> **Records**:
/-- A core after its hand-off: sequencer fresh at the entry address, array and vector engine fresh, range checks and the
values of the context and panel entries captured. -/
def Core.handoff (c : Core) (st : Step) (entry : Nat) (regs : Tab W32) : Core :=
  { c with
    seq := { c.seq with state := .running, pc := entry, entry := entry, regs := regs, offsets := [], loops := [], fetch := [],
                        trail := { pc := entry, regs := regs }, loopBuf := [], held := none, qMx := [], qVx := [], qStr := [] },
    mx := { c.mx with plane0 := {}, plane1 := {}, acc := [], live := [], maps := [], loadToggle := false, streamToggle := false,
                      active := [], freezeInForce := c.mx.freezeMode, flags := 0, lastPlane := false, mmsDone := true },
    vx := { c.vx with descs := [], consts := [], kvSeed := st.f.kvSeed, srEnable := st.f.kvSr, flags := 0, unit := [] },
    str := { c.str with slots := [], toggle := false, halted := false, stopping := false, handled := false, reported := [], frozen := false },
    started := true, haltReported := false, rcViolated := false }.capture st

/-- A slice at hand-off: counters zeroed; a change of a marked slice's resident wipes its secure tiles; the mark follows the
context (06 R174, R176, R177). -/
def Slice.handoff (sl : Slice) (ctxId : Nat) (gen : BitVec 8) (secure : Bool) : Slice :=
  let sl1 := if sl.secure && decide (sl.resident.map Prod.fst ≠ some ctxId) then sl.wipeSecure else sl
  { sl1 with arrival := [], secure := secure, resident := some (ctxId, gen), dropRaised := false }

/-- The translations of a core go when its resident context changes (09 R240). -/
def State.dropForeign (s : State) (p ctxId : Nat) : State :=
  if (s.core p).slice.resident.map Prod.fst = some ctxId then s else s.dropTc p

/-- Hand off one core. -/
def State.startCore (s : State) (st : Step) (cores : List (Nat × Nat × Nat × Nat)) (x : Nat × Nat × Nat × Nat) : State :=
  let n := (cores.filter (fun y => decide (y.2.1 = x.2.1))).length
  let d := if st.isComp then s.drawWords 2 else ([0, 0], s)
  let list := if st.isComp then (d.1.getD 0 0).toNat + (d.1.getD 1 0).toNat % 65536 * 2 ^ 32 else bucketList st.params x.2.1
  let seqs := if st.isComp then st.seqs.length else (st.bucketSeqs x.2.1).length
  let arg := match st.isComp, st.template with
    | true, some t => t.argBlock.toNat
    | _, _ => fieldAt st.params 48 8
  let regs := stepArgs list x.2.1 x.2.2.1 seqs n arg (fieldAt st.params 84 4) (fieldAt st.params 12 4)
  d.2.modCore x.1 (fun c => c.handoff st x.2.2.2 regs)

/-- The four counters of 13 R350 summed over a panel: busy cycles of the engines and instructions issued. -/
def State.busySums (s : State) (k : Nat) : List Nat :=
  [0x200, 0x208, 0x210, 0x218].map (fun o => ((s.panelCores k).map (fun p => (s.counter (coreReg p o)).toNat)).foldl (· + ·) 0)

/-- Add what the panel's counters gained since a base. -/
def Step.addBusy (st : Step) (now : List Nat) : Step :=
  { st with busy := (List.range 4).map (fun i => st.busy.getD i 0 + (now.getD i 0 + 2 ^ 64 - st.base.getD i 0) % 2 ^ 64) }

/-- Write a program image into a slice in packets of up to 4 words, which are not marked secure: one that touches a secure tile of a
marked slice is refused (06 R175), and so is one to a tile that is not on (06 R168). -/
def State.copyImage (s : State) (p at' : Nat) (bs : List Byte) : State :=
  (resultCuts (bs.length + 1) at' bs).foldl (fun s c =>
    if (s.core p).slice.secure && touchesSecure c.1 c.2.length then s.noteSecure p
    else if (s.core p).slice.rangeOn c.1 c.2.length then s.modSlice p (fun sl => sl.write c.1 c.2)
    else s.noteRefused p) s

/-- Copy the program image into the slices of the cores to be started; `none` where a read returns poison (12 R310). -/
def State.copyProgram (s : State) (st : Step) (cores : List (Nat × Nat × Nat × Nat)) : Option State :=
  if st.isComp || decide (progBytes st.params = 0) then some s
  else
    let a := s.readVa st.ctx (fieldAt st.params 56 8) (progBytes st.params)
    match a.1 with
    | .data bs => some (cores.foldl (fun s x => s.copyImage x.1 (progLocal st.params) bs) a.2)
    | _ => none

/-- The end of point 5 and point 6, once every tile has reached its requested state. The program is copied first, then the secure tiles
are wiped where the resident context changes, then the sealed inputs are opened: the spec gives these three no order. DESIGN CHOICE, log
entry 65. -/
def State.finishHandoff (s : State) (k : Nat) (st : Step) : State :=
  let cores := s.stepCores k st
  match s.copyProgram st cores with
  | none => (((s.freePanel k).eduCancel st.ctx).dropCompanion st.window).endUnstarted st 6 st.grantUs
  | some s1 =>
    let s2 := (s1.panelCores k).foldl (fun s p => (s.dropForeign p st.ctx).modSlice p (fun sl =>
      sl.handoff st.ctx st.gen st.f.secure)) s1
    let s3 := if st.isComp then s2 else s2.runSealed k st 1
    let s4 := cores.foldl (fun s y => s.startCore st cores y) s3
    let base := s4.busySums k
    let s5 := (s4.modRunning k (fun st => { st with
      handed := s.time + 1, restored := s.time, base := base, cores := cores.map (fun y => (y.1, y.2.1)),
      copied := st.copied || (!st.isComp && decide (progBytes st.params ≠ 0)) })).modPanel k (fun pn => { pn with
      lastHandoff := s.time, progress := s.time, haltSince := none,
      slept := pn.slept && (st.isComp || decide (progBytes st.params = 0)) })
    { s5 with rel := { s5.rel with rcRaised := s5.rel.rcRaised.filter (fun p => decide (p ≠ k)) } }

/-- A sealed input needs the host's memory while the function is in D3hot (19 R506). -/
def State.inputWaits (s : State) (st : Step) : Bool :=
  s.asleep st.window && !st.isComp && decide (st.f.sealedIo ≠ 0) && (List.range 256).any (fun i =>
    match (s.readVa st.ctx (st.f.sealedIo.toNat + 64 * i) 64).1 with
    | .data e => sealPending e 1
    | _ => false)

/-- Hand off if the tiles have reached their states; a core whose island is held stalls it (01 R29). -/
def State.tryHandoff (s : State) (k : Nat) (st : Step) : State :=
  if s.inputWaits st then s
  else if (s.panelCores k).all (fun p => (s.core p).slice.tilesReached && s.clocked p) then s.finishHandoff k st else s

/-! ## Restoring a switched-out step (13 R334) -/

/-- The sequencer takes back what R90 saves; its control and fault registers stay. Its trailing sequencer starts even with it. -/
def Sequencer.restore (q v : Sequencer) : Sequencer :=
  { q with state := v.state, pc := v.pc, entry := v.entry, regs := v.regs, offsets := v.offsets, loops := v.loops,
           trail := { pc := v.pc, regs := v.regs, offsets := v.offsets, loops := v.loops }, fetch := [], loopBuf := [], held := v.held,
           qMx := v.qMx, qVx := v.qVx, qStr := v.qStr }

/-- The array takes back what 04 R123 saves; its control, its fault and its limits stay. -/
def Matrix.restore (m v : Matrix) : Matrix :=
  { m with plane0 := v.plane0, plane1 := v.plane1, acc := v.acc, live := v.live, maps := v.maps, loadToggle := v.loadToggle,
           streamToggle := v.streamToggle, flags := v.flags, active := v.active, lastPlane := v.lastPlane, mmsDone := v.mmsDone }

> **Exercise**: Count the lines in the records that include the word "where". Report the total alone.

> **Solution**: 2